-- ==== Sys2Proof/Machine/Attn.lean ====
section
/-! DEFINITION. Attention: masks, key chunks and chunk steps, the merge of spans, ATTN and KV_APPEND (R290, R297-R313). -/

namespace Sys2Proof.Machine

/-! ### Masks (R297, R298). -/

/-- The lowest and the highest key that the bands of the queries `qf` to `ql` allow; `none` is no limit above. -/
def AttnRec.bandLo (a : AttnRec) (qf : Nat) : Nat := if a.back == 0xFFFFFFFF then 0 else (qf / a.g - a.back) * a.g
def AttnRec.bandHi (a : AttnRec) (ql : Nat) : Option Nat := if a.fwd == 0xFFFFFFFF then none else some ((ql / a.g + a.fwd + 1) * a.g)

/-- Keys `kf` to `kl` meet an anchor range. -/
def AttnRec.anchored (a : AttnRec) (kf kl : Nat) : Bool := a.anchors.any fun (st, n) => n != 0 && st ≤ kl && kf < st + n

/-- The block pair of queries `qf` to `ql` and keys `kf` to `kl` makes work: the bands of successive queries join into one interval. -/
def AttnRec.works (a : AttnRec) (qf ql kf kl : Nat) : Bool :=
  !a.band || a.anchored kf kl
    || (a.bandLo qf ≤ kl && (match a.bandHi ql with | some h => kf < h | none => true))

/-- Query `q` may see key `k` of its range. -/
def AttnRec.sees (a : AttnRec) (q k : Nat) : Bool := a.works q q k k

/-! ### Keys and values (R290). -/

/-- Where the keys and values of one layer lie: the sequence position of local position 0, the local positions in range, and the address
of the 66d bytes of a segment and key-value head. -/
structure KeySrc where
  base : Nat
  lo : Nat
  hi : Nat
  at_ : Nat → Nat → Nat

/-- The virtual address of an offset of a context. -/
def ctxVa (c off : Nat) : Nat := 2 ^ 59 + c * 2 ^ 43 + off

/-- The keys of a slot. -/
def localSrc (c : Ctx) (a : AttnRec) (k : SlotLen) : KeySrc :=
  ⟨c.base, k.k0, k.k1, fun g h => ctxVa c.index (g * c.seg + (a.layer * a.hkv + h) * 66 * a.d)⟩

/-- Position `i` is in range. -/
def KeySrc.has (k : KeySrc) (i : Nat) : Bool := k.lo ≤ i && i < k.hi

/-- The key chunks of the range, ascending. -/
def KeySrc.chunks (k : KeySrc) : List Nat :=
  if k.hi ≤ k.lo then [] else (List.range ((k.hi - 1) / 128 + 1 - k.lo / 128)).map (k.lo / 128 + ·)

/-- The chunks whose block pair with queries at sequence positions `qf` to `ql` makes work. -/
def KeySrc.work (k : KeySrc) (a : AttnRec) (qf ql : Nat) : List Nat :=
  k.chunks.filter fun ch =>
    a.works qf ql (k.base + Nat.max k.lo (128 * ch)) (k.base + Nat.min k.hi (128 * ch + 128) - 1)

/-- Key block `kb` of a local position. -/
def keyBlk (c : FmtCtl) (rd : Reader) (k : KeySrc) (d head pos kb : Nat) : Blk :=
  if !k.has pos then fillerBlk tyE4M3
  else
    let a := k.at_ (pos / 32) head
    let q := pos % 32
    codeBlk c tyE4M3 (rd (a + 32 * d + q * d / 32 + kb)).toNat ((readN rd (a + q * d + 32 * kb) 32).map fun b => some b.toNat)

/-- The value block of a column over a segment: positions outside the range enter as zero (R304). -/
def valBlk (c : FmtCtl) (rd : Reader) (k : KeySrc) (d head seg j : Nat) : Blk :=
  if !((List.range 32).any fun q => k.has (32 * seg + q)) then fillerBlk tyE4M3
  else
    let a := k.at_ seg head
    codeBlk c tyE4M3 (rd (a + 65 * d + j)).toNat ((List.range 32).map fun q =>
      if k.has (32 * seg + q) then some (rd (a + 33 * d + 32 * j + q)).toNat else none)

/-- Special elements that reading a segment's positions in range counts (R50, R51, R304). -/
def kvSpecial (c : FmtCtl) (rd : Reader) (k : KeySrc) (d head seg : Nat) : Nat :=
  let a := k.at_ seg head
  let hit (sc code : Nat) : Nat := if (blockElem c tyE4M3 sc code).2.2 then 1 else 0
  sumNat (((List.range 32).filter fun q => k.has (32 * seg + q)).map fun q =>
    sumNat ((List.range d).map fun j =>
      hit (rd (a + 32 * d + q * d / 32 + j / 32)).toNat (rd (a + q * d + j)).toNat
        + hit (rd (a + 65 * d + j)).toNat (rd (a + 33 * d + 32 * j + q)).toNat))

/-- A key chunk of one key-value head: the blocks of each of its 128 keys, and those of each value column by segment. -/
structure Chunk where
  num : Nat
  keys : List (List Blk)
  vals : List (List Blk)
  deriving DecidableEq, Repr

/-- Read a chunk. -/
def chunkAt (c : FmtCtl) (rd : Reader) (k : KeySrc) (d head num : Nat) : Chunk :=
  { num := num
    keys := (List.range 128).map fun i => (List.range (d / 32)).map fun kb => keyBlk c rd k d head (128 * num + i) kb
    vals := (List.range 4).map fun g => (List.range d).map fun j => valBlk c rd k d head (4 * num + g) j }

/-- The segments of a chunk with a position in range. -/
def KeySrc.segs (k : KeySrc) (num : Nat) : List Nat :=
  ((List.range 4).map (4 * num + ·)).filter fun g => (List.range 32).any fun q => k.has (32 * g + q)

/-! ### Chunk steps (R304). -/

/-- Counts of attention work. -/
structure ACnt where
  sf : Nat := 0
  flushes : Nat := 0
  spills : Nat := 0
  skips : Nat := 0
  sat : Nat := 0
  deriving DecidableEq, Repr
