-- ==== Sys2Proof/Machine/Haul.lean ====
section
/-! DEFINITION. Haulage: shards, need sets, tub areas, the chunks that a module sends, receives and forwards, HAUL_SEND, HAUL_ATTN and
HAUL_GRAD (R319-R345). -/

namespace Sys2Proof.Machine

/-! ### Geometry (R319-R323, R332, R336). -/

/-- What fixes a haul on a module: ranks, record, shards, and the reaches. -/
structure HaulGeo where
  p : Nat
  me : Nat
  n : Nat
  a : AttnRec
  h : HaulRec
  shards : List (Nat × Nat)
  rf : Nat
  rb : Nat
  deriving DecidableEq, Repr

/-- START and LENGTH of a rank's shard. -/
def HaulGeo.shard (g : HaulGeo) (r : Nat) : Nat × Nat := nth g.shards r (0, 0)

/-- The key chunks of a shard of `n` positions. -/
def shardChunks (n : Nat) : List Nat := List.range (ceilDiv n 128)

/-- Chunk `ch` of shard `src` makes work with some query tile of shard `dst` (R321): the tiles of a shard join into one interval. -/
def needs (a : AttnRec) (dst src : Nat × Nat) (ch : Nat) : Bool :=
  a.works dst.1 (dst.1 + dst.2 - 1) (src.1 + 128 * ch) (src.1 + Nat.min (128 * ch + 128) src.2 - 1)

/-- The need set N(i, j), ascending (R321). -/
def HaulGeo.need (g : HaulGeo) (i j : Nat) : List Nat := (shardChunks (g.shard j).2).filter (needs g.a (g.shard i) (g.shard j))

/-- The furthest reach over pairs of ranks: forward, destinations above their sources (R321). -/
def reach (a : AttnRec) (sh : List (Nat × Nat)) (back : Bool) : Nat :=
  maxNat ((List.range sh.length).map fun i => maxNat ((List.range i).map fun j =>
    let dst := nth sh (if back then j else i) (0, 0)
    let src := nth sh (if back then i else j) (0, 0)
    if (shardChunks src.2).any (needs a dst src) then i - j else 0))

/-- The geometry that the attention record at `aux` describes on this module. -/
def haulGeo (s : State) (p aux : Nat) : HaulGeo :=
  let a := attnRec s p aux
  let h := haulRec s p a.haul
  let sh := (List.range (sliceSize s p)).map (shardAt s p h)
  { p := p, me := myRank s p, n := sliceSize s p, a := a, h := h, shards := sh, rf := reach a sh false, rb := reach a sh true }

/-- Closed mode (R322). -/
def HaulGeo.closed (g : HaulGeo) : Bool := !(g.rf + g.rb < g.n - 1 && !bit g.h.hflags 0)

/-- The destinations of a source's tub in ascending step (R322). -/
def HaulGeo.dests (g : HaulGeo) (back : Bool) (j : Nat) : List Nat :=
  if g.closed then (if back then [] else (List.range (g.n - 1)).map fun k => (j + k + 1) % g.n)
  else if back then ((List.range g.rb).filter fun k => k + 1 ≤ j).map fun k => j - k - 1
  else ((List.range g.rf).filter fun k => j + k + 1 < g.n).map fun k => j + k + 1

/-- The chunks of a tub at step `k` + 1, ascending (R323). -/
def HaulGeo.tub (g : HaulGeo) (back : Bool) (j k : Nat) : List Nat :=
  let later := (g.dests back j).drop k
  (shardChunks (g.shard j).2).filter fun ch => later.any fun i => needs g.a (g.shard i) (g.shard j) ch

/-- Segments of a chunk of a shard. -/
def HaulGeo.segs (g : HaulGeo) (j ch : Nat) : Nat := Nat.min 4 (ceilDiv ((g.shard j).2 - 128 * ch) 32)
☆ ☆ ☆ ☆ ☆ ☆ ☆
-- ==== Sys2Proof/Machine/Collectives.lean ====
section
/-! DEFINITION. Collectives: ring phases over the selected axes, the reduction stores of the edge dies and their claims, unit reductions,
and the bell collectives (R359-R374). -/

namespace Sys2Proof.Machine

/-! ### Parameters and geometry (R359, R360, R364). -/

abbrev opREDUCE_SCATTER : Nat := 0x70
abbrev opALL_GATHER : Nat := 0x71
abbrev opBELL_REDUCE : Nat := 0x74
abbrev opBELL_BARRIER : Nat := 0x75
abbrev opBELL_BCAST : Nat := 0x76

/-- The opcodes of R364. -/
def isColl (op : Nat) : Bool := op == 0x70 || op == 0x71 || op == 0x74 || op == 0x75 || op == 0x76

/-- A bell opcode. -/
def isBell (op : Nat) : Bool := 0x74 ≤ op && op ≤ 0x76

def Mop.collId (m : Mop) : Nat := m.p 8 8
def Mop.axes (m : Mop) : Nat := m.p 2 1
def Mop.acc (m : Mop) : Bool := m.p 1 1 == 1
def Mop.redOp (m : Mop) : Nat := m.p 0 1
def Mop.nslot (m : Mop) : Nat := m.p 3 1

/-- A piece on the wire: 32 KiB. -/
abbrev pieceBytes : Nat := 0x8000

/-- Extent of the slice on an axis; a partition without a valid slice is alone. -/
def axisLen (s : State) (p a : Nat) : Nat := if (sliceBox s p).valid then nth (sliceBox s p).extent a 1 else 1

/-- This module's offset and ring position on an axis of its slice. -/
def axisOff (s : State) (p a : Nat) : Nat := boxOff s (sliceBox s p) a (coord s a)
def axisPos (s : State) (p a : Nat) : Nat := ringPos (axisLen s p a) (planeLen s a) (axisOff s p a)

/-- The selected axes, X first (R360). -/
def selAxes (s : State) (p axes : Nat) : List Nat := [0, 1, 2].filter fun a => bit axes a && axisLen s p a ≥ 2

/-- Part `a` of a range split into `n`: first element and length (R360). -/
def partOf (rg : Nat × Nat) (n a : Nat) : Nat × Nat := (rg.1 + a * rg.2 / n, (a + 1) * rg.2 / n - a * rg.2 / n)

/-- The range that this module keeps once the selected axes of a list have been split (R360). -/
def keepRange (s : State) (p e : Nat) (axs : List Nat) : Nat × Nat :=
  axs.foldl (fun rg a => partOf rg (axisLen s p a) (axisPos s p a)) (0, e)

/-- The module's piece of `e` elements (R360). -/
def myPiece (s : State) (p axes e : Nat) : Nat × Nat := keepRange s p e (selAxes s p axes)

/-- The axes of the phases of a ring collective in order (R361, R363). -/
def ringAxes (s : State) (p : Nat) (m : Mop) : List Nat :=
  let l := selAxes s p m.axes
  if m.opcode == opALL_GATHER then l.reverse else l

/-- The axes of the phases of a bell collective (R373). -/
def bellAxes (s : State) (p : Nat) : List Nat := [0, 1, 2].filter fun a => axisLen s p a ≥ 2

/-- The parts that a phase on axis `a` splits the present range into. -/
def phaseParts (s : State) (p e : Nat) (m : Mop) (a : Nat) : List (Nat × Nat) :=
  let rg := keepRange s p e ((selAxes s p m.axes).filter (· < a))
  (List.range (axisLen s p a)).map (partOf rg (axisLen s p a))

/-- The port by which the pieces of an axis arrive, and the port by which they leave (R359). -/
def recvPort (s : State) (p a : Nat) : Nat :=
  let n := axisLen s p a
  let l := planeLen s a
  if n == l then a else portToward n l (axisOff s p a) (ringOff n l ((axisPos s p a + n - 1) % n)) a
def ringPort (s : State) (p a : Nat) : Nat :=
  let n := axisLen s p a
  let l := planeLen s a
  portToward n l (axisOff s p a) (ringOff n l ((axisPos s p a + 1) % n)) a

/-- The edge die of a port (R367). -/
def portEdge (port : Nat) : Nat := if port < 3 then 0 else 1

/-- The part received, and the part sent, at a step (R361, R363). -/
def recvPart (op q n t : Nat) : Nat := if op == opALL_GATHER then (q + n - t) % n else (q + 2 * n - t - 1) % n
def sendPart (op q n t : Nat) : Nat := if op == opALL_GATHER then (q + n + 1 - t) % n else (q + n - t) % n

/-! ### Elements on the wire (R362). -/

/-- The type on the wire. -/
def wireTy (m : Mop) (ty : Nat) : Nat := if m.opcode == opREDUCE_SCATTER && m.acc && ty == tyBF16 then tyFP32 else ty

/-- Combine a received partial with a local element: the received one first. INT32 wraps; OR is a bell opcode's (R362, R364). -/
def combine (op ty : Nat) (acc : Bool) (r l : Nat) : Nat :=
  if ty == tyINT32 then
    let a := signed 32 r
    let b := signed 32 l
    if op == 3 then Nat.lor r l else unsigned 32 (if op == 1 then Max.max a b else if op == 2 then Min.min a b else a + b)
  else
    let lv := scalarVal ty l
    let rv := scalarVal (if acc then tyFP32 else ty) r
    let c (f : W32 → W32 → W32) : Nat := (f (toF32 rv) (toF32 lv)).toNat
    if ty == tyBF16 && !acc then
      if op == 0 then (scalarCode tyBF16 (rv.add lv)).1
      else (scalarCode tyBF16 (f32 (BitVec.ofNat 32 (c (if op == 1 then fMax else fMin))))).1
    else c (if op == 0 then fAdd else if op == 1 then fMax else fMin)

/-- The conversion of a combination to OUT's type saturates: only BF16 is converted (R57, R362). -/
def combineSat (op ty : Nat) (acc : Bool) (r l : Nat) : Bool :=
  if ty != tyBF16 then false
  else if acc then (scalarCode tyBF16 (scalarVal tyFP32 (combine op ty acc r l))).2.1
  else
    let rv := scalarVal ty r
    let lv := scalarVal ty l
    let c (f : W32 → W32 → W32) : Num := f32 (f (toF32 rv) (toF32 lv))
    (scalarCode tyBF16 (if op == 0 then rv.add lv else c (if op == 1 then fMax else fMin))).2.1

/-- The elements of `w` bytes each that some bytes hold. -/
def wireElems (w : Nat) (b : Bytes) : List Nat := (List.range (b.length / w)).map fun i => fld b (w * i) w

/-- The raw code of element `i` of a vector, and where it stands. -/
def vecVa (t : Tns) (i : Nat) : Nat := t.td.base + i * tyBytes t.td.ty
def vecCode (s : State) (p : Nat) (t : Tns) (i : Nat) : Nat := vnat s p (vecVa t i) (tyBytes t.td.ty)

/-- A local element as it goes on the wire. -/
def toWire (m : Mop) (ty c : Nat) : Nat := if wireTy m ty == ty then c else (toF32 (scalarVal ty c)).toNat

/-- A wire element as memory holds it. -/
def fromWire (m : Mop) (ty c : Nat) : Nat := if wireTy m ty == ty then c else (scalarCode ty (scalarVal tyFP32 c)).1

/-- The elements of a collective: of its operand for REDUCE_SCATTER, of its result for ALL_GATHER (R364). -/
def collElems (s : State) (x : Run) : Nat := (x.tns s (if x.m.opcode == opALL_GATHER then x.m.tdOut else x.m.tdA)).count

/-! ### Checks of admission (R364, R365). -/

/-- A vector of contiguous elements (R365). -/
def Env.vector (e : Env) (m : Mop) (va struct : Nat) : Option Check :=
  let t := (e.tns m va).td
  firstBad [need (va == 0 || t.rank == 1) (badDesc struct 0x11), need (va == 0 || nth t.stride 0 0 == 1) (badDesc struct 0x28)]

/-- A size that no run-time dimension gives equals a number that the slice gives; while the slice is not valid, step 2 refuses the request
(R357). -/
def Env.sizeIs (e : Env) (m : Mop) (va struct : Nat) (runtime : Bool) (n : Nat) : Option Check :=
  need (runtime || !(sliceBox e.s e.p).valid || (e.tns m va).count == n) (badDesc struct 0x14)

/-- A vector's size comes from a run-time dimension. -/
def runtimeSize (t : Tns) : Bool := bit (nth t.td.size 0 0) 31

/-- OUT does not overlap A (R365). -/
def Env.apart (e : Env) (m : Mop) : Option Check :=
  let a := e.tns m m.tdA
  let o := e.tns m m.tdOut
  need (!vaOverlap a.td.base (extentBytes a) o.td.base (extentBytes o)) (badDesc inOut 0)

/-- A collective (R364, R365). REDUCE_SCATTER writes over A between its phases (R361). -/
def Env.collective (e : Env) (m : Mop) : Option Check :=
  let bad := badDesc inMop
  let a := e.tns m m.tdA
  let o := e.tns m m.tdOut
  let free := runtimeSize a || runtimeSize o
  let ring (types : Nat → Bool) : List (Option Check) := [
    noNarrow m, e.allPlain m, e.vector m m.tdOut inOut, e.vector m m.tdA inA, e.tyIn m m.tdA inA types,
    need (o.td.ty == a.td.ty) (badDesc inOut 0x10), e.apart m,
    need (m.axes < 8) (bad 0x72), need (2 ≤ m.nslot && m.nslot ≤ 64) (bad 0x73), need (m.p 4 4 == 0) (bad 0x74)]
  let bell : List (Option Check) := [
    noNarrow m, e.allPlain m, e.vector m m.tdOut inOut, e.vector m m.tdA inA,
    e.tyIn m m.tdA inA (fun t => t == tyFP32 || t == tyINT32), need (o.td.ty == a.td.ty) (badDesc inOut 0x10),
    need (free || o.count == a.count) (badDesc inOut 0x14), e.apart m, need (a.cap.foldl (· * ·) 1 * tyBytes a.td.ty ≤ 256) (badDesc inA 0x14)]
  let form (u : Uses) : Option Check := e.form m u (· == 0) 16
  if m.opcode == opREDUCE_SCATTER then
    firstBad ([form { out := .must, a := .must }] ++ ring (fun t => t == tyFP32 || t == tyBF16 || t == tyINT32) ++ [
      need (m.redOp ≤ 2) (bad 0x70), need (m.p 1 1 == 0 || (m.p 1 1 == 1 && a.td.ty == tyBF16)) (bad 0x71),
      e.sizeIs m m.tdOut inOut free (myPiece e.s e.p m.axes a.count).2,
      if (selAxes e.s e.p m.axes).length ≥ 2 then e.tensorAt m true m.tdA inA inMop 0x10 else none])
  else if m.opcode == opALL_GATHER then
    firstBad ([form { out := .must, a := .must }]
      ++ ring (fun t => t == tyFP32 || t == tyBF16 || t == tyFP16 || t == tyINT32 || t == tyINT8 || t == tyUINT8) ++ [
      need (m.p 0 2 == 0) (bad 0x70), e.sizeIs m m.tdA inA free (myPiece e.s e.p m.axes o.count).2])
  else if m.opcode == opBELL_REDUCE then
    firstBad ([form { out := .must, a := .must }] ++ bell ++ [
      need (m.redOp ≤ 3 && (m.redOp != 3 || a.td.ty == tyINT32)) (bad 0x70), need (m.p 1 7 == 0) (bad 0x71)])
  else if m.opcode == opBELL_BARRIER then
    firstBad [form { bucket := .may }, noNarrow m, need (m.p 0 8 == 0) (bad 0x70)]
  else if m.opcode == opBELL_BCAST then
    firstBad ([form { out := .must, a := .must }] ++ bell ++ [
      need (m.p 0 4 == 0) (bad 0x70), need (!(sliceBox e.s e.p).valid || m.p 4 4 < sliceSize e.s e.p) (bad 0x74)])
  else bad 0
☆ ☆ ☆ ☆ ☆ ☆ ☆
- **TASK DIRECTIONS**: Please output exactly the lines between the one holding "shard join into one interval. -/" and the one holding "ascending (R321). -/" in the records above, inclusive, and nothing more.

- **TASK OUTPUT**:
/-- Chunk `ch` of shard `src` makes work with some query tile of shard `dst` (R321): the tiles of a shard join into one interval. -/
def needs (a : AttnRec) (dst src : Nat × Nat) (ch : Nat) : Bool :=
  a.works dst.1 (dst.1 + dst.2 - 1) (src.1 + 128 * ch) (src.1 + Nat.min (128 * ch + 128) src.2 - 1)

/-- The need set N(i, j), ascending (R321). -/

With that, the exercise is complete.